Extracted information START
-- ==== Sys2Proof/Machine/RegNames.lean ====
section
/-! DEFINITION. The register fields by name: one definition per field of every register map of the spec,
with its address, width, reset value and access code (03_register_model.md R48, R49, R55; the tables named per block). -/

namespace Sys2Proof.Machine

/-- The access codes of Table REGS-4 (03_register_model.md R55). -/
inductive Code where
  | rwE | rwP | roS | roC | cnt | cmd | roK
deriving DecidableEq, Repr

/-- One register field: `key` is 32 times its word address plus its lowest bit; `width` its bits; `reset` its listed
reset value (or constant); `code` its access code. -/
structure Fld where
  key : Nat
  width : Nat
  reset : Nat
  code : Code
deriving DecidableEq, Repr

/-- Offset of output o in DRV: SD0 to SD7 are 0 to 7, HB0 to HB3 are 8 to 11 (19_control_outputs.md, Registers). -/
def drvOff (o : Nat) : Nat := if o < 8 then 0x40 * o else 0x200 + 0x40 * (o - 8)

/-- Reset of FUSE.ELEC.LIMIT per channel (17_switching_and_fusing.md Table FUSE-4). -/
def fuseLimitReset (ch : Nat) : Nat := if ch < 5 then 560 else if ch < 9 then 165 else 194

/-- The part's 64-bit unique identity as a number (SYS.ID, 04_power_up_to_service.md). -/
def uid : Nat := Sys2Proof.Config.uid.toNat

namespace Reg


/-! SEAM: 01_node_and_chain.md. -/

def SEAM_STATUS_UP : Fld := ⟨32 * (0x1140000), 1, 0, .roS⟩
def SEAM_STATUS_SAFE : Fld := ⟨32 * (0x1140000) + 1, 1, 0, .roC⟩
def SEAM_STATUS_TRUNK_ON : Fld := ⟨32 * (0x1140000) + 2, 1, 0, .roC⟩
def SEAM_STATUS_RETRAIN_BUSY : Fld := ⟨32 * (0x1140000) + 3, 1, 0, .roS⟩
def SEAM_CRC_CNT : Fld := ⟨32 * (0x1140004), 32, 0, .cnt⟩
def SEAM_LOSS_CNT : Fld := ⟨32 * (0x1140008), 32, 0, .cnt⟩
def SEAM_RETRAIN : Fld := ⟨32 * (0x114000c), 1, 0, .cmd⟩
def SEAM_FIELD_ID : Fld := ⟨32 * (0x1140010), 16, 176, .roK⟩
def SEAM_REJ_CNT : Fld := ⟨32 * (0x1140014), 32, 0, .cnt⟩

/-! CLK: 02_clocks_and_chain_time.md. -/

def CLK_STATUS_SYNC : Fld := ⟨32 * (0x1010000), 2, 0, .roS⟩
def CLK_STATUS_CORE_LOCK : Fld := ⟨32 * (0x1010000) + 2, 1, 0, .roS⟩
def CLK_STATUS_USB_LOCK : Fld := ⟨32 * (0x1010000) + 3, 1, 0, .roS⟩
def CLK_STATUS_COPY_STALE : Fld := ⟨32 * (0x1010000) + 4, 1, 0, .roS⟩
def CLK_STATUS_EN : Fld := ⟨32 * (0x1010000) + 5, 1, 0, .roS⟩
def CLK_CT_LO : Fld := ⟨32 * (0x1010008), 32, 0, .roS⟩
def CLK_CT_HI : Fld := ⟨32 * (0x101000c), 32, 0, .roS⟩
def CLK_CT_INIT_LO : Fld := ⟨32 * (0x1010010), 32, 0, .rwE⟩
def CLK_CT_INIT_HI : Fld := ⟨32 * (0x1010014), 32, 0, .rwE⟩
def CLK_CYCLE : Fld := ⟨32 * (0x1010018), 3, 1, .rwP⟩
def CLK_APPLY : Fld := ⟨32 * (0x101001c), 20, 0, .rwP⟩
def CLK_CYC_NUM : Fld := ⟨32 * (0x1010020), 32, 0, .roS⟩
def CLK_PHASE_ERR : Fld := ⟨32 * (0x1010024), 16, 0, .roS⟩
def CLK_FREQ_ADJ : Fld := ⟨32 * (0x1010028), 24, 0, .roS⟩
def CLK_DELAY : Fld := ⟨32 * (0x101002c), 32, 0, .roS⟩
def CLK_RESID_OUT : Fld := ⟨32 * (0x1010030), 16, 0, .roS⟩
def CLK_RESID_RET : Fld := ⟨32 * (0x1010030) + 16, 16, 0, .roS⟩
def CLK_FREQ : Fld := ⟨32 * (0x1010034), 16, 32768, .roS⟩
def CLK_STEP_CNT : Fld := ⟨32 * (0x1010038), 32, 0, .cnt⟩
def CLK_MISS_CNT : Fld := ⟨32 * (0x101003c), 32, 0, .cnt⟩
def CLK_IGN_CNT : Fld := ⟨32 * (0x1010040), 32, 0, .cnt⟩

/-! SYS: 03_register_model.md. -/

def SYS_POUR : Fld := ⟨32 * (0x1000100), 16, 0, .cmd⟩
def SYS_WITHDRAW : Fld := ⟨32 * (0x1000104), 16, 0, .cmd⟩
def SYS_ARMED : Fld := ⟨32 * (0x1000108), 16, 0, .roS⟩
def SYS_ARM_CYC : Fld := ⟨32 * (0x100010c), 32, 0, .roS⟩
def SYS_REFILL : Fld := ⟨32 * (0x1000110), 16, 0, .roS⟩
def SYS_SEAM_PEND : Fld := ⟨32 * (0x1000114), 1, 0, .roS⟩
def SYS_CH_GO_MASK : Fld := ⟨32 * (0x1000118), 16, 0, .cmd⟩
def SYS_CH_GO_LEAD : Fld := ⟨32 * (0x1000118) + 16, 4, 0, .cmd⟩
def SYS_CH_GO_STATION : Fld := ⟨32 * (0x1000118) + 20, 10, 0, .cmd⟩
def SYS_CH_STAT_STATE : Fld := ⟨32 * (0x100011c), 3, 0, .roS⟩
def SYS_CH_STAT_REFUSED : Fld := ⟨32 * (0x100011c) + 8, 8, 0, .roS⟩
def SYS_CH_STAT_ACTED : Fld := ⟨32 * (0x100011c) + 16, 16, 0, .roS⟩
def SYS_CH_TARGET : Fld := ⟨32 * (0x1000120), 32, 0, .roS⟩
def SYS_POUR_CNT : Fld := ⟨32 * (0x1000124), 32, 0, .cnt⟩
def SYS_LAPSE_CNT : Fld := ⟨32 * (0x1000128), 32, 0, .cnt⟩
def SYS_REJ_CNT : Fld := ⟨32 * (0x100012c), 32, 0, .cnt⟩
def SYS_ID_LO : Fld := ⟨32 * (0x1000000), 32, (uid % 4294967296), .roK⟩
def SYS_ID_HI : Fld := ⟨32 * (0x1000004), 32, (uid / 4294967296), .roK⟩
def SYS_PART_PART : Fld := ⟨32 * (0x1000008), 16, 1608, .roK⟩
def SYS_PART_STEP : Fld := ⟨32 * (0x1000008) + 16, 16, 176, .roK⟩
def SYS_STRAP_ROLE : Fld := ⟨32 * (0x100000c), 2, 0, .roS⟩
def SYS_STRAP_BOOTSEL : Fld := ⟨32 * (0x100000c) + 2, 1, 0, .roS⟩
def SYS_RST_CAUSE : Fld := ⟨32 * (0x1000010), 4, 0, .roS⟩
def SYS_RESET_CORE : Fld := ⟨32 * (0x1000014), 1, 0, .cmd⟩
def SYS_RESET_NODE : Fld := ⟨32 * (0x1000014) + 1, 1, 0, .cmd⟩
def SYS_BOOT_STATE : Fld := ⟨32 * (0x1000018), 3, 0, .roS⟩
def SYS_BOOT_ERR : Fld := ⟨32 * (0x1000018) + 3, 4, 0, .roS⟩
def SYS_BOOT_OPEN : Fld := ⟨32 * (0x1000018) + 7, 1, 0, .roS⟩
def SYS_BOOT_SLOT : Fld := ⟨32 * (0x1000018) + 8, 1, 0, .roS⟩
def SYS_BOOT_SRC : Fld := ⟨32 * (0x1000018) + 9, 1, 0, .roS⟩
def SYS_BOOT_STORE_BUSY : Fld := ⟨32 * (0x1000018) + 10, 1, 0, .roS⟩
def SYS_IMG_VER : Fld := ⟨32 * (0x100001c), 32, 0, .roS⟩
def SYS_IMG_RBI : Fld := ⟨32 * (0x1000020), 9, 0, .roS⟩
def SYS_BOOT_CMD : Fld := ⟨32 * (0x1000024), 1, 0, .cmd⟩
def SYS_RB_CNT : Fld := ⟨32 * (0x1000028), 9, 0, .roS⟩
def SYS_RB_COMMIT : Fld := ⟨32 * (0x100002c), 1, 0, .cmd⟩
def SYS_OTP_STAGE : Fld := ⟨32 * (0x1000030), 32, 0, .cmd⟩
def SYS_OTP_PROG_KEY : Fld := ⟨32 * (0x1000034), 1, 0, .cmd⟩
def SYS_OTP_PROG_CLEAR : Fld := ⟨32 * (0x1000034) + 1, 1, 0, .cmd⟩
def SYS_OTP_STAT_BUSY : Fld := ⟨32 * (0x1000038), 1, 0, .roS⟩
def SYS_OTP_STAT_KEY_SET : Fld := ⟨32 * (0x1000038) + 1, 1, 0, .roS⟩
def SYS_OTP_STAT_STAGED : Fld := ⟨32 * (0x1000038) + 2, 4, 0, .roS⟩
def SYS_OTP_STAT_FAIL : Fld := ⟨32 * (0x1000038) + 6, 1, 0, .roS⟩
def SYS_PWR_REQ : Fld := ⟨32 * (0x1000040), 2, 0, .cmd⟩
def SYS_PWR_TRUNK_OFF : Fld := ⟨32 * (0x1000040) + 2, 1, 0, .cmd⟩
def SYS_PWR_STAT : Fld := ⟨32 * (0x1000044), 2, 0, .roS⟩
def SYS_WAKE_TIMER : Fld := ⟨32 * (0x1000048), 32, 0, .cmd⟩
def SYS_WAKE_LEFT : Fld := ⟨32 * (0x100004c), 32, 0, .roC⟩
def SYS_WAKE_CAUSE : Fld := ⟨32 * (0x1000050), 5, 0, .roC⟩
def SYS_KEEP_STAT_KEEPF_OK : Fld := ⟨32 * (0x1000054), 1, 0, .roC⟩
def SYS_KEEP_STAT_RAIL_FAIL : Fld := ⟨32 * (0x1000054) + 1, 2, 0, .roC⟩

/-! LINK: 05_gleshline_link.md. -/

def LINK_STAT_STATE (p : Nat) : Fld := ⟨32 * (0x1020000 + 0x8000 * p), 3, 0, .roS⟩
def LINK_STAT_WIDTH (p : Nat) : Fld := ⟨32 * (0x1020000 + 0x8000 * p) + 3, 2, 0, .roS⟩
def LINK_STAT_ROLE (p : Nat) : Fld := ⟨32 * (0x1020000 + 0x8000 * p) + 5, 1, 0, .roS⟩
def LINK_STAT_SENIOR (p : Nat) : Fld := ⟨32 * (0x1020000 + 0x8000 * p) + 6, 1, 0, .roS⟩
def LINK_STAT_EN (p : Nat) : Fld := ⟨32 * (0x1020000 + 0x8000 * p) + 7, 1, 1, .roS⟩
def LINK_STAT_LANE_SWAP (p : Nat) : Fld := ⟨32 * (0x1020000 + 0x8000 * p) + 8, 1, 0, .roS⟩
def LINK_STAT_INV0 (p : Nat) : Fld := ⟨32 * (0x1020000 + 0x8000 * p) + 9, 1, 0, .roS⟩
def LINK_STAT_INV1 (p : Nat) : Fld := ⟨32 * (0x1020000 + 0x8000 * p) + 10, 1, 0, .roS⟩
def LINK_STAT_ALT (p : Nat) : Fld := ⟨32 * (0x1020000 + 0x8000 * p) + 11, 1, 0, .roS⟩
def LINK_STAT_REQ_RESULT (p : Nat) : Fld := ⟨32 * (0x1020000 + 0x8000 * p) + 12, 2, 0, .roS⟩
def LINK_STAT_REQ_BUSY (p : Nat) : Fld := ⟨32 * (0x1020000 + 0x8000 * p) + 14, 1, 0, .roS⟩
def LINK_CTRL_ENABLE (p : Nat) : Fld := ⟨32 * (0x1020004 + 0x8000 * p), 1, 0, .cmd⟩
def LINK_CTRL_DISABLE (p : Nat) : Fld := ⟨32 * (0x1020004 + 0x8000 * p) + 1, 1, 0, .cmd⟩
def LINK_CTRL_RETRAIN (p : Nat) : Fld := ⟨32 * (0x1020004 + 0x8000 * p) + 2, 1, 0, .cmd⟩
def LINK_CTRL_WIDTH (p : Nat) : Fld := ⟨32 * (0x1020004 + 0x8000 * p) + 3, 2, 0, .cmd⟩
def LINK_PHY_MEDIA (p : Nat) : Fld := ⟨32 * (0x1020008 + 0x8000 * p), 1, 0, .rwE⟩
def LINK_PHY_MAX_WIDTH (p : Nat) : Fld := ⟨32 * (0x1020008 + 0x8000 * p) + 1, 2, 2, .rwE⟩
def LINK_PHY_EQ_PRESET (p : Nat) : Fld := ⟨32 * (0x1020008 + 0x8000 * p) + 3, 3, 0, .rwE⟩
def LINK_PHY_EQ_FORCE (p : Nat) : Fld := ⟨32 * (0x1020008 + 0x8000 * p) + 6, 1, 0, .rwE⟩
def LINK_EQ_PRE0 (p : Nat) : Fld := ⟨32 * (0x102000c + 0x8000 * p), 3, 0, .roS⟩
def LINK_EQ_PRE1 (p : Nat) : Fld := ⟨32 * (0x102000c + 0x8000 * p) + 3, 3, 0, .roS⟩
def LINK_EQ_CTLE0 (p : Nat) : Fld := ⟨32 * (0x102000c + 0x8000 * p) + 6, 6, 0, .roS⟩
def LINK_EQ_CTLE1 (p : Nat) : Fld := ⟨32 * (0x102000c + 0x8000 * p) + 12, 6, 0, .roS⟩
def LINK_PARTNER_LO (p : Nat) : Fld := ⟨32 * (0x1020010 + 0x8000 * p), 32, 0, .roS⟩
def LINK_PARTNER_HI (p : Nat) : Fld := ⟨32 * (0x1020014 + 0x8000 * p), 32, 0, .roS⟩
def LINK_CG_ERR0 (p : Nat) : Fld := ⟨32 * (0x1020018 + 0x8000 * p), 32, 0, .cnt⟩
def LINK_CG_ERR1 (p : Nat) : Fld := ⟨32 * (0x102001c + 0x8000 * p), 32, 0, .cnt⟩
def LINK_TRAIN_CNT (p : Nat) : Fld := ⟨32 * (0x1020020 + 0x8000 * p), 32, 0, .cnt⟩
def LINK_FAIL_CNT (p : Nat) : Fld := ⟨32 * (0x1020024 + 0x8000 * p), 32, 0, .cnt⟩
def LINK_FAIL_STATE (p : Nat) : Fld := ⟨32 * (0x1020028 + 0x8000 * p), 3, 0, .roS⟩
def LINK_WITHDRAW_CNT (p : Nat) : Fld := ⟨32 * (0x102002c + 0x8000 * p), 32, 0, .cnt⟩
def LINK_ALM_LAST (p : Nat) : Fld := ⟨32 * (0x1020030 + 0x8000 * p), 16, 0, .roS⟩
def LINK_ALM_CNT (p : Nat) : Fld := ⟨32 * (0x1020034 + 0x8000 * p), 32, 0, .cnt⟩
def LINK_MARGIN_CTRL_GO (p : Nat) : Fld := ⟨32 * (0x1020038 + 0x8000 * p), 1, 0, .cmd⟩
def LINK_MARGIN_CTRL_LANE (p : Nat) : Fld := ⟨32 * (0x1020038 + 0x8000 * p) + 1, 1, 0, .cmd⟩
def LINK_MARGIN_BUSY (p : Nat) : Fld := ⟨32 * (0x102003c + 0x8000 * p), 1, 0, .roS⟩
def LINK_MARGIN_VALID (p : Nat) : Fld := ⟨32 * (0x102003c + 0x8000 * p) + 1, 1, 0, .roS⟩
def LINK_MARGIN_WIDTH (p : Nat) : Fld := ⟨32 * (0x102003c + 0x8000 * p) + 2, 6, 0, .roS⟩
def LINK_MARGIN_HEIGHT (p : Nat) : Fld := ⟨32 * (0x102003c + 0x8000 * p) + 8, 8, 0, .roS⟩
def LINK_POLICY (p : Nat) : Fld := ⟨32 * (0x1020040 + 0x8000 * p), 8, 0, .rwP⟩
def LINK_CYC_BAD_CNT (p : Nat) : Fld := ⟨32 * (0x1020044 + 0x8000 * p), 32, 0, .cnt⟩
def LINK_DOWN_CNT (p : Nat) : Fld := ⟨32 * (0x1020048 + 0x8000 * p), 32, 0, .cnt⟩
def LINK_IGN_CNT (p : Nat) : Fld := ⟨32 * (0x102004c + 0x8000 * p), 32, 0, .cnt⟩
def LINK_REJ_CNT (p : Nat) : Fld := ⟨32 * (0x1020050 + 0x8000 * p), 32, 0, .cnt⟩

/-! CHAIN: 05_gleshline_link.md. -/

def CHAIN_SLEEP_PROP : Fld := ⟨32 * (0x1040200), 32, 0, .cmd⟩
def CHAIN_SLEEP_STAT_STATE : Fld := ⟨32 * (0x1040204), 2, 0, .roS⟩
def CHAIN_SLEEP_STAT_WAKE_PEND : Fld := ⟨32 * (0x1040204) + 2, 1, 0, .roS⟩
def CHAIN_SLEEP_CFG_INHIBIT : Fld := ⟨32 * (0x1040208), 1, 0, .rwP⟩
def CHAIN_SLEEP_CFG_KEEP_HEAD : Fld := ⟨32 * (0x1040208) + 1, 1, 0, .rwP⟩
def CHAIN_SLEEP_GO : Fld := ⟨32 * (0x104020c), 4, 0, .cmd⟩
def CHAIN_SLEEP_RES : Fld := ⟨32 * (0x1040210), 2, 0, .roS⟩

/-! GATE: 06_cycle_frames_and_gate.md. -/

def GATE_STAT_SERVING : Fld := ⟨32 * (0x1030000), 1, 0, .roS⟩
def GATE_STAT_ORIGIN : Fld := ⟨32 * (0x1030000) + 1, 1, 0, .roS⟩
def GATE_STAT_URG_QUEUED : Fld := ⟨32 * (0x1030000) + 2, 1, 0, .roS⟩
def GATE_STAT_SAVED : Fld := ⟨32 * (0x1030000) + 3, 1, 0, .roS⟩
def GATE_HEAD_RET_CYC : Fld := ⟨32 * (0x1030004), 32, 0, .roS⟩
def GATE_HEAD_RET_ERR : Fld := ⟨32 * (0x1030008), 16, 0, .roS⟩
def GATE_URG_GO : Fld := ⟨32 * (0x103000c), 4, 0, .cmd⟩
def GATE_FRAME_CNT : Fld := ⟨32 * (0x1030010), 32, 0, .cnt⟩
def GATE_FCRC_CNT : Fld := ⟨32 * (0x1030014), 32, 0, .cnt⟩
def GATE_STOMP_CNT : Fld := ⟨32 * (0x1030018), 32, 0, .cnt⟩
def GATE_HCRC_CNT : Fld := ⟨32 * (0x103001c), 32, 0, .cnt⟩
def GATE_MALFORM_CNT : Fld := ⟨32 * (0x1030020), 32, 0, .cnt⟩
def GATE_BAD_OP_CNT : Fld := ⟨32 * (0x1030024), 32, 0, .cnt⟩
def GATE_ACT_CNT : Fld := ⟨32 * (0x1030028), 32, 0, .cnt⟩
def GATE_REFUSE_CNT : Fld := ⟨32 * (0x103002c), 32, 0, .cnt⟩
def GATE_DEF_CNT : Fld := ⟨32 * (0x1030030), 32, 0, .cnt⟩
def GATE_DEF_LOST_CNT : Fld := ⟨32 * (0x1030034), 32, 0, .cnt⟩
def GATE_LATE_REJ_CNT : Fld := ⟨32 * (0x1030038), 32, 0, .cnt⟩
def GATE_PRE_CNT : Fld := ⟨32 * (0x103003c), 32, 0, .cnt⟩
def GATE_REJ_CNT : Fld := ⟨32 * (0x1030040), 32, 0, .cnt⟩
def GATE_FRAME_CTL_COUNT (i : Nat) : Fld := ⟨32 * (0x1030080 + 4 * i), 7, 0, .rwP⟩
def GATE_FRAME_CTL_URG (i : Nat) : Fld := ⟨32 * (0x1030080 + 4 * i) + 7, 1, 0, .rwP⟩
def GATE_HEAD_CTL : Fld := ⟨32 * (0x1030100), 1, 0, .rwP⟩
def GATE_WIN_LOGICAL (i : Nat) : Fld := ⟨32 * (0x1031000 + 16 * i), 32, 0, .rwP⟩
def GATE_WIN_LOCAL (i : Nat) : Fld := ⟨32 * (0x1031004 + 16 * i), 14, 0, .rwP⟩
def GATE_WIN_DIR (i : Nat) : Fld := ⟨32 * (0x1031004 + 16 * i) + 14, 1, 0, .rwP⟩
def GATE_WIN_EN (i : Nat) : Fld := ⟨32 * (0x1031004 + 16 * i) + 15, 1, 0, .rwP⟩
def GATE_WIN_LEN (i : Nat) : Fld := ⟨32 * (0x1031008 + 16 * i), 13, 0, .rwP⟩
def GATE_WIN_LIVE (i : Nat) : Fld := ⟨32 * (0x1031008 + 16 * i) + 13, 1, 0, .rwP⟩
def GATE_WIN_FLASK (i : Nat) : Fld := ⟨32 * (0x1031008 + 16 * i) + 14, 6, 0, .rwP⟩
def GATE_SLOT_HDR (i : Nat) : Fld := ⟨32 * (0x1034000 + 16 * i), 32, 0, .rwP⟩
def GATE_SLOT_TARGET (i : Nat) : Fld := ⟨32 * (0x1034004 + 16 * i), 32, 0, .rwP⟩
def GATE_SLOT_LEN (i : Nat) : Fld := ⟨32 * (0x1034008 + 16 * i), 12, 0, .rwP⟩
def GATE_SLOT_RET (i : Nat) : Fld := ⟨32 * (0x1034008 + 16 * i) + 12, 1, 0, .rwP⟩
def GATE_SLOT_BUF (i : Nat) : Fld := ⟨32 * (0x103400c + 16 * i), 20, 0, .rwP⟩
Extracted information END
[Task description] Scan the records above for the lines holding "SYS: 03_register_model.md. -/" and "def SYS_CH_GO_LEAD : Fld". Transcribe those two and every line between them word for word, and no others.

[Task solution]
/-! SYS: 03_register_model.md. -/

def SYS_POUR : Fld := ⟨32 * (0x1000100), 16, 0, .cmd⟩
def SYS_WITHDRAW : Fld := ⟨32 * (0x1000104), 16, 0, .cmd⟩
def SYS_ARMED : Fld := ⟨32 * (0x1000108), 16, 0, .roS⟩
def SYS_ARM_CYC : Fld := ⟨32 * (0x100010c), 32, 0, .roS⟩
def SYS_REFILL : Fld := ⟨32 * (0x1000110), 16, 0, .roS⟩
def SYS_SEAM_PEND : Fld := ⟨32 * (0x1000114), 1, 0, .roS⟩
def SYS_CH_GO_MASK : Fld := ⟨32 * (0x1000118), 16, 0, .cmd⟩
def SYS_CH_GO_LEAD : Fld := ⟨32 * (0x1000118) + 16, 4, 0, .cmd⟩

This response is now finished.